## dot plots

In [11]:
import os
import pandas as pd
import matplotlib.pyplot as plt
from pathlib import Path

In [12]:
def collect_results(base_dir):
    """
    Collect MCD, LSD, and FAD metrics from evaluation CSV files.
    """
    base_dir = Path(base_dir)
    metrics = ["MCD", "LSD", "FAD"]

    results = {metric: {file_type: [] for file_type in ["base_model", "per_chan_4_bit", "per_chan_8_bit", 
                                                        "per_group_4_bit", "per_group_8_bit", 
                                                        "per_tensor_4_bit", "per_tensor_8_bit"]}
               for metric in metrics}

    # iterate over each channel folder
    for channel_folder in sorted(base_dir.iterdir(), key=lambda x: int(x.name) if x.name.isdigit() else float('inf')):
        if not channel_folder.is_dir():
            continue

        # load the CSV file for the current sample
        csv_file = channel_folder / "evaluation_results.csv"
        if not csv_file.exists():
            print(f"No CSV file found in {channel_folder}")
            continue

        try:
            df = pd.read_csv(csv_file)
            
            # extract metric values for each file type
            for _, row in df.iterrows():
                file_name = row["file"]
                file_type = file_name.split("_channel")[0]  # Get the prefix before "_channel"
                
                for metric in metrics:
                    results[metric][file_type].append(row[metric])
        except Exception as e:
            print(f"Failed to process {csv_file}: {e}")
            continue

    return results

In [95]:
def plot_metrics(results, base_dir):
    """
    Plot MCD, LSD, and FAD dotplots across channels.
    """
    metrics = list(results.keys())
    # file_type_colors = {
    #     "base_model": "silver",
    #     "per_chan_4_bit": "tomato",
    #     "per_chan_8_bit": "gold",
    #     "per_group_4_bit": "yellowgreen",
    #     "per_group_8_bit": "skyblue",
    #     "per_tensor_4_bit": "thistle",
    #     "per_tensor_8_bit": "pink",
    # }
    file_type_colors = {
        "base_model": "black",
        "per_chan_4_bit": "red",
        "per_chan_8_bit": "orange",
        "per_group_4_bit": "green",
        "per_group_8_bit": "blue",
        "per_tensor_4_bit": "purple",
        "per_tensor_8_bit": "pink",
    }

    for metric in metrics:
        plt.figure(figsize=(14, 6))
        plt.title(f"{metric} Across Samples", fontsize=24)
        plt.xlabel("Sample", fontsize=21)
        plt.ylabel(metric, fontsize=21)
        plt.xticks(fontsize=18)
        plt.yticks(fontsize=18)
        plt.xticks(range(1, 17), labels=[str(i) for i in range(1, 17)])

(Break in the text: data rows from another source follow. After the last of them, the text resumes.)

-- ==== Sys2Proof/Machine/Operands.lean ====
section
/-! DEFINITION. The operands of commands and the fields of the RW registers they read: the range check of operand A
(30_encoding R140, R145), the fields of `CTRL` (10_state R34), the byte buffers (R42, R43, R55) and the configuration
bytes (41_protocol R241). -/

namespace Sys2Proof.Machine

/-- Operand A as an index below `n`, or none where it is out of the range R143 gives (R140, R145). -/
def operandA (a : Byte) (n : Nat) : Option (Fin n) :=
  if h : a.toNat < n then some ⟨a.toNat, h⟩ else none

/-! `CTRL` (R34) -/

/-- `CTRL.PECPOL`. -/
def pecpol (s : State) : Bool := s.regs.ctrl.getLsbD 0

/-- `CTRL.WDOG_EN`. -/
def wdogEn (s : State) : Bool := s.regs.ctrl.getLsbD 1

/-- `CTRL.FREP`. -/
def frep (s : State) : Bool := s.regs.ctrl.getLsbD 2

/-- `CTRL.LIMSRC`. -/
def limsrc (s : State) : Bool := s.regs.ctrl.getLsbD 3

/-! Byte buffers -/

/-- `RXB[0..5]`, the data bytes of the response frame (R42, R152). -/
def rxData (s : State) : List Byte :=
  [byteOf s.regs.rxb0 0, byteOf s.regs.rxb0 1, byteOf s.regs.rxb0 2, byteOf s.regs.rxb0 3,
    byteOf s.regs.rxb1 0, byteOf s.regs.rxb1 1]

/-- The received PEC `{RXB[6], RXB[7]}`, big-endian (R152, R230). -/
def rxPec (s : State) : Half := byteOf s.regs.rxb1 2 ++ byteOf s.regs.rxb1 3

/-- `word_j = d[2j] | (d[2j+1] << 8)` of the response frame's data (R152). -/
def rxWord (s : State) (j : Nat) : Half := (rxData s).getD (2 * j + 1) 0 ++ (rxData s).getD (2 * j) 0

/-- `RX[0]`, the first payload byte of the inbound frame (R55, R340). -/
def rxByte0 (s : State) : Byte := byteOf s.regs.rxD0 0

/-- The buffer holding the twelve bytes of `TXB[0..11]`, with `TX_LEN` (R43). -/
def txBuffer (b : List Byte) (len : BitVec 4) : TxBuffer where
  w0 := wordOf (b.getD 0 0) (b.getD 1 0) (b.getD 2 0) (b.getD 3 0)
  w1 := wordOf (b.getD 4 0) (b.getD 5 0) (b.getD 6 0) (b.getD 7 0)
  w2 := wordOf (b.getD 8 0) (b.getD 9 0) (b.getD 10 0) (b.getD 11 0)
  len := len

/-! The configuration mirror (R241) -/

/-- `CFG[0]`. -/
def cfg0 (s : State) : Byte :=
  s.regs.cfgA.extractLsb' 2 5 ++ s.regs.cfgA.extractLsb' 1 1 ++ 0#1 ++ s.regs.cfgA.extractLsb' 0 1

/-- `CFG[1]`. -/
def cfg1 (s : State) : Byte := s.regs.vuv.extractLsb' 0 8

/-- `CFG[2]`. -/
def cfg2 (s : State) : Byte := s.regs.vov.extractLsb' 0 4 ++ s.regs.vuv.extractLsb' 8 4

/-- `CFG[3]`. -/
def cfg3 (s : State) : Byte := s.regs.vov.extractLsb' 4 8

/-- `CFG[4]`. -/
def cfg4 (s : State) : Byte := s.dcc.extractLsb' 0 8

/-- `CFG[5]`. -/
def cfg5 (s : State) : Byte := 0#4 ++ s.dcc.extractLsb' 8 4

/-- `CFG[0..5]`, computed from `CFG_A`, `CFG_THR` and `DCC`, never stored (R241). -/
def cfgBytes (s : State) : List Byte := [cfg0 s, cfg1 s, cfg2 s, cfg3 s, cfg4 s, cfg5 s]

end Sys2Proof.Machine
end

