/-- A host write keeps both, but for clearing the count by a write to `FAULT_CNT`, or runs TICK. -/
theorem supKept_of_exec_wr {off : Offset} {size : AccessSize} {v : Word} {s t : State}
    (h : exec (.wr off size v) s = .next t) :
    SupKept s t ∨ (t.status.sup = s.status.sup ∧ t.cnt.fault = 0 ∧ busReg off size = some .faultCnt) ∨
    (runs (.wr off size v) .tick ∧ exec .tick s = .next t) := by
  rcases exec_wr_inv h with rfl | ⟨r, -, -, rfl⟩ | ⟨r, -, -, rfl⟩ | ⟨r, hr, -, rfl⟩ | ⟨r, i, hr, hwo, hd, hc, he⟩ | rfl
  · exact .inl ⟨rfl, rfl⟩
  · rw [storeRw_frame]
    exact .inl ⟨rfl, rfl⟩
  · rw [clearSticky_frame]
    exact .inl ⟨rfl, rfl⟩
  · have hsup : (clearCounter r s).status.sup = s.status.sup := by rw [clearCounter_frame]
    rcases clearCounter_fault r s with hcount | ⟨hzero, rfl⟩
    · exact .inl ⟨hsup, hcount⟩
    · exact .inr (.inl ⟨hsup, hzero, hr⟩)
  · by_cases htick : i = .tick
    · subst htick
      exact .inr (.inr ⟨runs_of_busReg_wo hr hwo hd, he⟩)
    · exact .inl (supKept_of_command hc htick he)
  · exact .inl ⟨rfl, rfl⟩

/-- An instruction that moves the sequencer state is TICK. -/
theorem runs_tick_of_sup_ne {i : Instr} {s t : State} (h : exec i s = .next t)
    (hmoved : t.status.sup ≠ s.status.sup) : runs i .tick := by
  cases i with
  | rd off size => exact absurd (supKept_of_exec_rd h).sup hmoved
  | wr off size v =>
    rcases supKept_of_exec_wr h with hkept | ⟨hsup, -, -⟩ | ⟨hruns, -⟩
    · exact absurd hkept.sup hmoved
    · exact absurd hsup hmoved
    · exact hruns
  | tick => exact .inl rfl
  | _ => exact absurd (supKept_of_command rfl (by simp) h).sup hmoved

/-! From FAULT -/

/-- The watchdog is silent in FAULT (R371). -/
theorem supKept_timeStrobe {s : State} (hs : s.status.sup = .fault) : SupKept s (timeStrobe s) := by
  rcases timeStrobe_cases s with ⟨-, e⟩ | ⟨hdue, -⟩
  · rw [e]
    exact ⟨rfl, rfl⟩
  · obtain ⟨-, hsup, -⟩ := (wdogDue_iff _).mp hdue
    exact absurd hs hsup

/-- A tick in FAULT stays there uncounted, or is in limits and leaves it with FAULT_EXIT (R362, R366). -/
theorem tick_of_fault {s t : State} (hs : s.status.sup = .fault) (h : exec .tick s = .next t) :
    SupKept s t ∨ (t.status.sup = .idleSafe ∧ t.status.cause = 0 ∧ t.evt &&& 0x2 = 0x2) := by
  obtain ⟨hin, hout, -, -⟩ := tickSequencerTable s t (closeCycle s) (exec_close s) h
  by_cases hc : limits (closeCycle s) = 0
  · obtain ⟨hsup, -, -, -, -, hevt⟩ := hin hc
    have hcause : t.status.cause = limits (closeCycle s) := by
      rw [tick_frame s t (Host.Outcome.next.inj (h.symm.trans (exec_tick s)))]
      rfl
    have hexit : (s.evt ||| 0x6) &&& 0x2 = 0x2 := by
      generalize s.evt = e
      revert e
      decide
    refine .inr ⟨hsup, hcause.trans hc, ?_⟩
    rw [hevt, if_pos hs, hexit]
  · obtain ⟨hsup, hcount, -⟩ := hout hc hs
    exact .inl ⟨hsup.trans hs.symm, hcount⟩

/-- Settles O51: an instruction by what it runs; a step from FAULT by its event. -/
theorem onlyTickStrobeAndResetMoveSup : Obligations.OnlyTickStrobeAndResetMoveSup := by
  refine ⟨fun i s t h hmoved => runs_tick_of_sup_ne h hmoved, fun s t hs h => ?_⟩
  have hstays {rest : List Event} (hkept : SupKept { s with sched := rest } t) :
      t.status.sup = .fault ∧ (t.cnt.fault = s.cnt.fault ∨ (t.cnt.fault = 0 ∧ writeNext s 0x0A8)) :=
    ⟨hkept.sup.trans hs, .inl hkept.count⟩
  rcases step_cases h with ⟨-, rfl⟩ | ⟨rest, hsched, -⟩ | ⟨rest, -, rfl⟩ | ⟨rest, -, -, rfl⟩ | ⟨rest, -, -, rfl⟩ |
    ⟨off, size, rest, -, -, he⟩ | ⟨off, size, v, rest, hsched, hrst, he⟩
  · exact .inl ⟨hs, .inl rfl⟩
  · exact .inr (.inl ⟨rest, hsched⟩)
  · exact .inl ⟨hs, .inl rfl⟩
  · exact .inl ⟨hs, .inl rfl⟩
  · exact .inl (hstays (supKept_timeStrobe (s := { s with sched := rest }) hs))
  · exact .inl (hstays (supKept_of_exec_rd he))
  · rcases supKept_of_exec_wr he with hkept | ⟨hsup, hzero, hreg⟩ | ⟨hruns, htick⟩
    · exact .inl (hstays hkept)
    · exact .inl ⟨hsup.trans hs, .inr ⟨hzero, writeNext_of_busReg (r := .faultCnt) hsched hrst hreg⟩⟩
    · rcases tick_of_fault (s := { s with sched := rest }) hs htick with hkept | ⟨hsup, hcause, hexit⟩
      · exact .inl (hstays hkept)
      · obtain hwr | ⟨w, hwr, hd⟩ := hruns
        · cases hwr
        · cases hwr
          exact .inr (.inr ⟨hsup, hcause, hexit, v, ⟨hrst, rest, hsched⟩, hd⟩)

end Sys2Proof.Machine
end

section
/-! The host port (46_host_interface R400 to R404): `NOP`, and that every host transaction completes; so only the model's
refusal of an access in reset stops a step (70_reset_and_hazards R461). -/

namespace Sys2Proof.Machine

/-- Settles O13: `NOP`'s row of the opcode map uses no operand, and its meaning is the state itself. -/
theorem nopChangesNothing : Obligations.NopChangesNothing := fun s a b =>
  ⟨decode_commandWord (row := fun _ _ => .nop) decode_nop a b, exec_nop s⟩

/-! Every transaction completes (R404, R423) -/

/-- A write to `CMD` completes: with its command, or with ILLEGAL_CMD. -/
theorem writeCmd_total (v : Word) (s : State) : ∃ t, writeCmd v s = .next t := by
  rcases writeCmd_cases v s with ⟨i, -, hc, e⟩ | ⟨-, -, e⟩
  · obtain ⟨t, ht⟩ := exec_command_total hc s
    exact ⟨t, e.trans ht⟩
  · exact ⟨_, e⟩

theorem exec_rd_total (off : Offset) (size : AccessSize) (s : State) : ∃ t, exec (.rd off size) s = .next t := by
  cases h : busReg off size with
  | none => exact ⟨_, exec_rd_unmapped h s⟩
  | some r => exact ⟨_, exec_rd_mapped h s⟩

theorem exec_wr_total (off : Offset) (size : AccessSize) (v : Word) (s : State) :
    ∃ t, exec (.wr off size v) s = .next t := by
  rcases exec_wr_cases off size v s with ⟨-, e⟩ | ⟨r, -, ⟨-, e⟩ | ⟨-, e⟩ | ⟨-, e⟩ | ⟨-, e⟩ | ⟨-, e⟩⟩
  iterate 5 · exact ⟨_, e⟩
  · obtain ⟨t, ht⟩ := writeCmd_total v s
    exact ⟨t, e.trans ht⟩

/-- Settles O54: the block answers a strobe and an edge of `rst` at once, and a host access outside reset completes. -/
theorem onlyAccessInResetIsRefused : Obligations.OnlyAccessInResetIsRefused := by
  intro s
  cases hsched : s.sched with
  | nil => exact .inl ⟨s, step_idle s hsched⟩
  | cons e rest =>
    cases e with
    | hostRead off size =>
      cases hrst : s.rst with
      | false =>
        obtain ⟨t, ht⟩ := exec_rd_total off size { s with sched := rest }
        exact .inl ⟨t, (step_hostRead_of_rst_false hrst hsched).trans ht⟩
      | true => exact .inr ⟨rfl, by rw [step_hostRead hsched, if_pos hrst], rest, .inl ⟨off, size, rfl⟩⟩
    | hostWrite off size v =>
      cases hrst : s.rst with
      | false =>
        obtain ⟨t, ht⟩ := exec_wr_total off size v { s with sched := rest }
        exact .inl ⟨t, (step_hostWrite_of_rst_false hrst hsched).trans ht⟩
      | true => exact .inr ⟨rfl, by rw [step_hostWrite hsched, if_pos hrst], rest, .inr ⟨off, size, v, rfl⟩⟩
    | strobe => exact .inl ⟨_, step_strobe hsched⟩
    | rstAssert => exact .inl ⟨_, step_rstAssert hsched⟩
    | rstRelease => exact .inl ⟨_, step_rstRelease hsched⟩

end Sys2Proof.Machine
end

section
/-! Reset (70_reset_and_hazards R460 to R462): the word of every register in the state `State.reset`, and that the state
after an assertion of `rst` reads as it does. -/

namespace Sys2Proof.Machine

/-- The registers whose reset value is not 0, with the words they read: the list of the claim (R460). -/
def resetWords : List (Reg × Word) :=
  [(.blkId, 0x424D5331), (.ctrl, 0x2), (.status, 0x60), (.pecRem, 0x10), (.pecOut, 0x20), (.vlim, 0xA7307D00),
    (.tlim, 0x7FFE8001), (.debMs, 450), (.linVref, 30000), (.idVsum, 0x110), (.idTsum, 0x111), (.idCell, 0x112),
    (.idFault, 0x11F), (.idBal, 0x120), (.idDiag, 0x121)]

theorem readReg_reset_of_mem : ∀ p ∈ resetWords, readReg p.1 State.reset = p.2 := by
  decide

/-! The registers that read 0 -/

theorem aggWord_zero (a : AggField) : aggWord Aggregates.zero a = 0 := by
  cases a <;> rfl

theorem frameWord_zero (w : Fin 23) : frameWord CellFrame.zero w = 0 := by
  revert w
  decide

theorem zero_cell (i : Fin Config.ncell) : CellFrame.zero.cell[i] = 0 := by
  simp [CellFrame.zero]

theorem zero_temp (j : Fin Config.ntemp) : CellFrame.zero.temp[j] = 0 := by
  simp [CellFrame.zero]

theorem newest_reset : newest State.reset = CellFrame.zero := reset_hist _

/-- Every register R460 gives no other value reads 0 after reset. -/
theorem readReg_reset_of_not_mem {r : Reg} (h : r ∉ resetWords.map Prod.fst) : readReg r State.reset = 0 := by
  cases r with
  | blkId | ctrl | status | pecRem | pecOut | vlim | tlim | debMs | linVref | idVsum | idTsum | idCell | idFault | idBal
  | idDiag => exact absurd (by decide) h
  | curCell i => exact congrArg zext32 (zero_cell i)
  | curTemp j => exact congrArg sext32 (zero_temp j)
  | auxRaw j => exact congrArg zext32 (zero_temp j)
  | curAgg a => exact aggWord_zero a
  | packAgg a => exact aggWord_zero a
  | lastCell i =>
    rw [readReg, newest_reset, zero_cell]
    rfl
  | hist k w => rw [readReg, reset_hist, frameWord_zero]
  | _ => rfl

/-! The events after an assertion -/

/-- A strobe is ignored while `rst` is asserted (R461). -/
theorem step_strobe_of_rst {s : State} {rest : List Event} (hrst : s.rst = true) (h : s.sched = .strobe :: rest) :
    step s = .next { s with sched := rest } := by
  rw [step_strobe h, if_pos hrst]

/-- After the release the interlock output is up and no interrupt is pending (R460, R461). -/
theorem outputs_reset (vs : List Word) (es : List Event) :
    ilkOk { State.reset with reads := vs, sched := es } = true ∧
    irq { State.reset with reads := vs, sched := es } = false := by
  simp [ilkOk, ilkOkBit, irq, State.reset]

/-- Settles O6: the state after the assertion is `State.reset` with `rst` high, so it reads as `State.reset` does. -/
theorem resetForgetsTheState : Obligations.ResetForgetsTheState := by
  intro s rest hs
  have hread (r : Reg) : readReg r (assertReset { s with sched := rest }) = readReg r State.reset :=
    readReg_congr r State.reset true s.reads rest
  obtain ⟨hilk, hirq⟩ := outputs_of_rst (s := assertReset { s with sched := rest }) rfl
  refine ⟨assertReset { s with sched := rest }, step_rstAssert hs, rfl, rfl, rfl, rfl, ?listed, ?others, rfl, hilk, hirq,
    ?strobe, ?release⟩
  case listed => exact fun p hp => (hread p.1).trans (readReg_reset_of_mem p hp)
  case others => exact fun r hr => (hread r).trans (readReg_reset_of_not_mem hr)
  case strobe => exact fun more hmore => step_strobe_of_rst rfl hmore
  case release => exact fun more hmore => ⟨_, step_rstRelease hmore, rfl, outputs_reset s.reads more⟩

end Sys2Proof.Machine
end

section
/-! The transmit queue over a step (44_bus R320, R335, 70_reset_and_hazards R473): its frames keep their places, but for
`TXQ_POP` and reset. -/

namespace Sys2Proof.Machine

theorem enterFault_prefix (c : BitVec 5) (s : State) : s.txq <+: (enterFault c s).txq := by
  have hpush : (enterFault c s).txq = (pushFault c s).txq := by simp
  rw [hpush]
  exact (pushed_fault c s).grows

theorem tickSequence_prefix (c : BitVec 5) (s : State) : s.txq <+: (tickSequence c s).txq := by
  rcases tickSequence_cases c s with ⟨-, e⟩ | ⟨-, -, -, -, e⟩ | ⟨-, -, -, e⟩ | ⟨-, -, -, e⟩ | ⟨-, -, -, e⟩
  · simp [e]
  · rw [e]
    exact (pushed_fault c s).grows
  · rw [e]
  · rw [e]
    exact enterFault_prefix c s
  · simp [e]

theorem timeStrobe_prefix (s : State) : s.txq <+: (timeStrobe s).txq := by
  rcases timeStrobe_cases s with ⟨-, e⟩ | ⟨-, e⟩
  · rw [e]
  · rw [e]
    exact enterFault_prefix (wdogCause s) (setCause (wdogCause s) { s with msCount := s.msCount + 1 })
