-- ==== Sys2Proof/Word.lean ====
section
/-! DEFINITION. The word types of the module (00 R10: 32-bit registers; 01 R33: bytes, 64-bit words). -/
namespace Sys2Proof

/-- A 32-bit register word (00 R10). -/
abbrev Word := BitVec 32
/-- A byte. -/
abbrev Byte := BitVec 8
/-- A 64-bit value, two consecutive registers or one SRAM word of data (00 R10, 09 R263). -/
abbrev DWord := BitVec 64
/-- A 48-bit device virtual address (05 R136). -/
abbrev VAddr := BitVec 48

end Sys2Proof
end

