/-- Write `n` bytes of a tier inside one granule. -/
def putBytes (s : State) (ti : Nat) (tier : Tier) (addr n v : Nat) : State :=
  let off := 8 * (addr % 32)
  let x : MemWrite := ⟨tier, addr / 32 * 32, BitVec.ofNat 256 ((v % 2 ^ (8 * n)) <<< off),
    BitVec.ofNat 256 ((2 ^ (8 * n) - 1) <<< off), false⟩
  match tier with
  | .stack => writeStackGran s ti x.addr x.data x.mask x.poison
  | _ => writeBonded s ti x

/-- Write NEXT_POS of a directory entry, in the cache and in memory (06 Table 6.4). -/
def setNextPos (s : State) (ti : Nat) (e : DirEntry) (n : Nat) : State :=
  let s := s.modTile ti (fun t => { t with
    dirCache := t.dirCache.map (fun x => if x.entry = e.entry then { x with nextPos := n } else x) })
  match s.tableAddr ti (s.fld (tileReg ti Reg.ATN_DIR_BASE) 26 12 * 4096) (32 * e.entry) with
  | none => s
  | some (tier, a) => putBytes s ti tier (a + 20) 4 n

/-- A page list header (06 Table 6.2). -/
structure PageHdr where
  session : Nat
  layer : Nat
  headGroup : Nat
  kfmt : Fmt
  vfmt : Fmt
  dk : Nat
  dv : Nat
  committed : Nat
  capacity : Nat
  sink : Nat
  recent : Nat
  summary : Nat
deriving DecidableEq, Repr

/-- Read the header of a page list; one in poison or with a format or size outside Table 6.2 is a DESCRIPTOR fault. -/
def readHdr (s : State) (ti space va : Nat) : Except Flt PageHdr :=
  match readVa s ti space va 32 with
  | .error e => .error e
  | .ok (v, poison) =>
    if poison then fltPoison va
    else
      let dim (n : Nat) : Bool := inRange n 32 256 && decide (n % 32 = 0)
      match Fmt.ofCode (sf v 6 1), Fmt.ofCode (sf v 7 1) with
      | some k, some w =>
        let ok (f : Fmt) : Bool := [Fmt.e4m3, .e5m2, .bf16, .fp16].contains f
        if ok k && ok w && dim (sf v 8 2) && dim (sf v 10 2) then
          .ok ⟨sf v 0 2 % 2 ^ 14, sf v 2 2, sf v 4 2, k, w, sf v 8 2, sf v 10 2, sf v 12 4, sf v 16 4, sf v 20 1, sf v 21 1,
            sf v 24 6⟩
        else flt cDescriptor
      | _, _ => flt cDescriptor

/-- Element bytes of keys and values. -/
def PageHdr.kb (h : PageHdr) : Nat := h.kfmt.width / 8
def PageHdr.vb (h : PageHdr) : Nat := h.vfmt.width / 8
/-- Byte offset of the values in a staging buffer (06 R170), and its size. -/
def PageHdr.valOff (h : PageHdr) : Nat := 64 * h.dk * h.kb
def PageHdr.stageSize (h : PageHdr) : Nat := 64 * (h.dk * h.kb + h.dv * h.vb)

/-- The frame address of page `i`; a missing, poisoned or unmapped entry is a DESCRIPTOR fault. -/
def readFrame (s : State) (ti space list i cap : Nat) : Except Flt Nat :=
  if cap ≤ i then flt cDescriptor
  else
    match readVa s ti space (list + 64 + 8 * i) 8 with
    | .error e => .error e
    | .ok (v, poison) => if poison then fltPoison (list + 64 + 8 * i) else if v / 2 ^ 63 = 1 then .ok (v % 2 ^ 48) else flt cDescriptor

/-- Whether a range of SRAM bytes lies in banks of an owner. -/
def ownedRange (s : State) (ti owner addr n : Nat) : Bool :=
  decide (addr + n ≤ sramBytes) &&
    (List.range 12).all (fun b => decide (b < bankOf addr) || decide (bankOf (addr + n - 1) < b) ||
      decide (s.bankOwner ti b = owner))

/-- The banks a range touches. -/
def rangeBanks (addr n : Nat) : BitVec 12 :=
  footprintBanks (some ((sramWindow + addr : Nat), ((sramWindow + addr + n - 1 : Nat) : Int)))

/-! ## KV_APPEND -/

/-- A code with its poison mark. -/
abbrev Code := Nat × Bool

/-- The codes of a row of a K_DI or V_DI operand, read as ATTN. -/
def readTokens (s : State) (ti : Nat) (d : Desc) : List Nat → Except Flt (List (List Code))
  | [] => .ok []
  | j :: r =>
    let row : Except Flt (List Code) := (List.range (d.size 0)).foldr (fun x acc =>
      match acc, readCode s ti (s.tile ti).space 7 d [x, j, 0, 0, 0, 0] with
      | .error e, _ => .error e
      | _, .error e => .error e
      | .ok l, .ok c => .ok (c :: l)) (.ok [])
    match row, readTokens s ti d r with
    | .error e, _ => .error e
    | _, .error e => .error e
    | .ok x, .ok xs => .ok (x :: xs)

/-- The codes of a slot as staging holds them: keys or values. -/
def stagedSlot (t : Tile) (ti base width len slot : Nat) : List Code :=
  (List.range len).map (fun d => t.bits ti (8 * (base + (slot * len + d) * width)) (8 * width))

/-- The place of a mean over keys: summed in FP32 in slot order, divided, rounded to BF16 (06 R169). -/
def summaryMean (xs : List Num) : Nat :=
  match xs with
  | [] => 0
  | x :: r => Fmt.bf16.encode .rne (fdiv (r.foldl fadd x) (Num.ofInt xs.length 0 false))

/-- Granules under construction in memory: `n` elements of `w` bits from a virtual address, with WRITE permission. -/
def placeVa (s : State) (ti space : Nat) (va w : Nat) :
    List GranBuf → Nat → List Code → Except Flt (List GranBuf)
  | bufs, _, [] => .ok bufs
  | bufs, i, c :: r =>
    let bit := 8 * va + i * w
    match s.place ti space (bit / 8) true with
    | .bad cause => fltAt cause (bit / 8)
    | .sram b =>
      if s.bankOwner ti (bankOf b) ≠ 7 then fltAt cBankOwner (bit / 8)
      else placeVa s ti space va w (addElem bufs none (8 * b + bit % 8) w c.1 c.2) (i + 1) r
    | .mem tier a => placeVa s ti space va w (addElem bufs (some tier) (8 * a + bit % 8) w c.1 c.2) (i + 1) r

/-- The 64 bytes of a frame header (06 Table 6.1), as 8-byte codes. -/
def frameHeader (session layer hg count page : Nat) (h : PageHdr) : List Code :=
  let v := session + layer * 2 ^ 16 + hg * 2 ^ 32 + count * 2 ^ 48 + page * 2 ^ 64 + h.kfmt.code * 2 ^ 96 +
    h.vfmt.code * 2 ^ 104 + h.dk * 2 ^ 112 + h.dv * 2 ^ 128
  (List.range 8).map (fun i => ((v >>> (64 * i)) % 2 ^ 64, false))

/-- The writes of a flush: the whole frame and the summary entry, in poison where a key is poisoned
(06 R169, R173, R176, R191). `keys` and `vals` are the codes of the slots held; the slots above hold zero. -/
def flushWrites (s : State) (ti space session layer hg page frame : Nat) (h : PageHdr) (keys vals : List (List Code)) :
    Except Flt Writes :=
  let zeroK := List.replicate ((64 - keys.length) * h.dk) ((0, false) : Code)
  let zeroV := List.replicate ((64 - vals.length) * h.dv) ((0, false) : Code)
  match placeVa s ti space frame 64 [] 0 (frameHeader session layer hg keys.length page h) with
  | .error e => .error e
  | .ok b0 =>
    match placeVa s ti space (frame + 64) h.kfmt.width b0 0 (keys.flatten ++ zeroK) with
    | .error e => .error e
    | .ok b1 =>
      match placeVa s ti space (frame + 64 + h.valOff) h.vfmt.width b1 0 (vals.flatten ++ zeroV) with
      | .error e => .error e
      | .ok b2 =>
        let bad := keys.any (fun r => r.any (·.2))
        let mean := (List.range h.dk).map (fun d =>
          (summaryMean (keys.map (fun r => h.kfmt.value ((r[d]?).getD (0, false)).1)), bad))
        match placeVa s ti space (h.summary + page * 2 * h.dk) 16 [] 0 mean with
        | .error e => .error e
        | .ok b3 => .ok ((granWrites b2).append (granWrites b3))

        for file_type, color in file_type_colors.items():
            for channel_idx, channel_data in enumerate(results[metric][file_type], start=1):
                # Ensure channel_data is a list
                if not isinstance(channel_data, list):
                    channel_data = [channel_data]

                plt.scatter([channel_idx] * len(channel_data), channel_data, label=file_type if channel_idx == 1 else None,
                            color=color, alpha=0.7, s=150)

        # add legend outside the plot to the right
        plt.legend(loc="upper left", bbox_to_anchor=(1, 1), fontsize=18)
        plt.grid(True, linestyle="--", alpha=0.6)
        plt.tight_layout()

        # save plot as a SVG file
        output_path = Path(base_dir) / f"{metric}_dotplot.svg"
        plt.savefig(output_path)
        plt.close()
        print(f"Saved {metric} dotplot to {output_path}")

In [96]:
base_directory = "./examples/wavs"
results = collect_results(base_directory)
plot_metrics(results, base_directory)

Saved MCD dotplot to examples/wavs/MCD_dotplot.svg
Saved LSD dotplot to examples/wavs/LSD_dotplot.svg
Saved FAD dotplot to examples/wavs/FAD_dotplot.svg


## box plots

In [61]:
def collect_metrics_for_boxplots(base_dir):
    """
    Collect MCD, LSD, and FAD metrics grouped by quantization methods.
    """
    base_dir = Path(base_dir)
    metrics = ["MCD", "LSD", "FAD"]
    metric_data = {metric: {} for metric in metrics}

    for channel_folder in sorted(base_dir.iterdir(), key=lambda x: int(x.name) if x.name.isdigit() else float('inf')):
        if not channel_folder.is_dir():
            continue

        csv_file = channel_folder / "evaluation_results.csv"
        if not csv_file.exists():
            print(f"No evaluation_results.csv found in {channel_folder}")
            continue

        try:
            df = pd.read_csv(csv_file)

            for metric in metrics:
                if metric not in df.columns:
                    print(f"{metric} not found in {csv_file}")
                    continue

                for _, row in df.iterrows():
                    file_type = row["file"].split("_channel")[0]
                    if file_type not in metric_data[metric]:
                        metric_data[metric][file_type] = []
                    metric_data[metric][file_type].append(row[metric])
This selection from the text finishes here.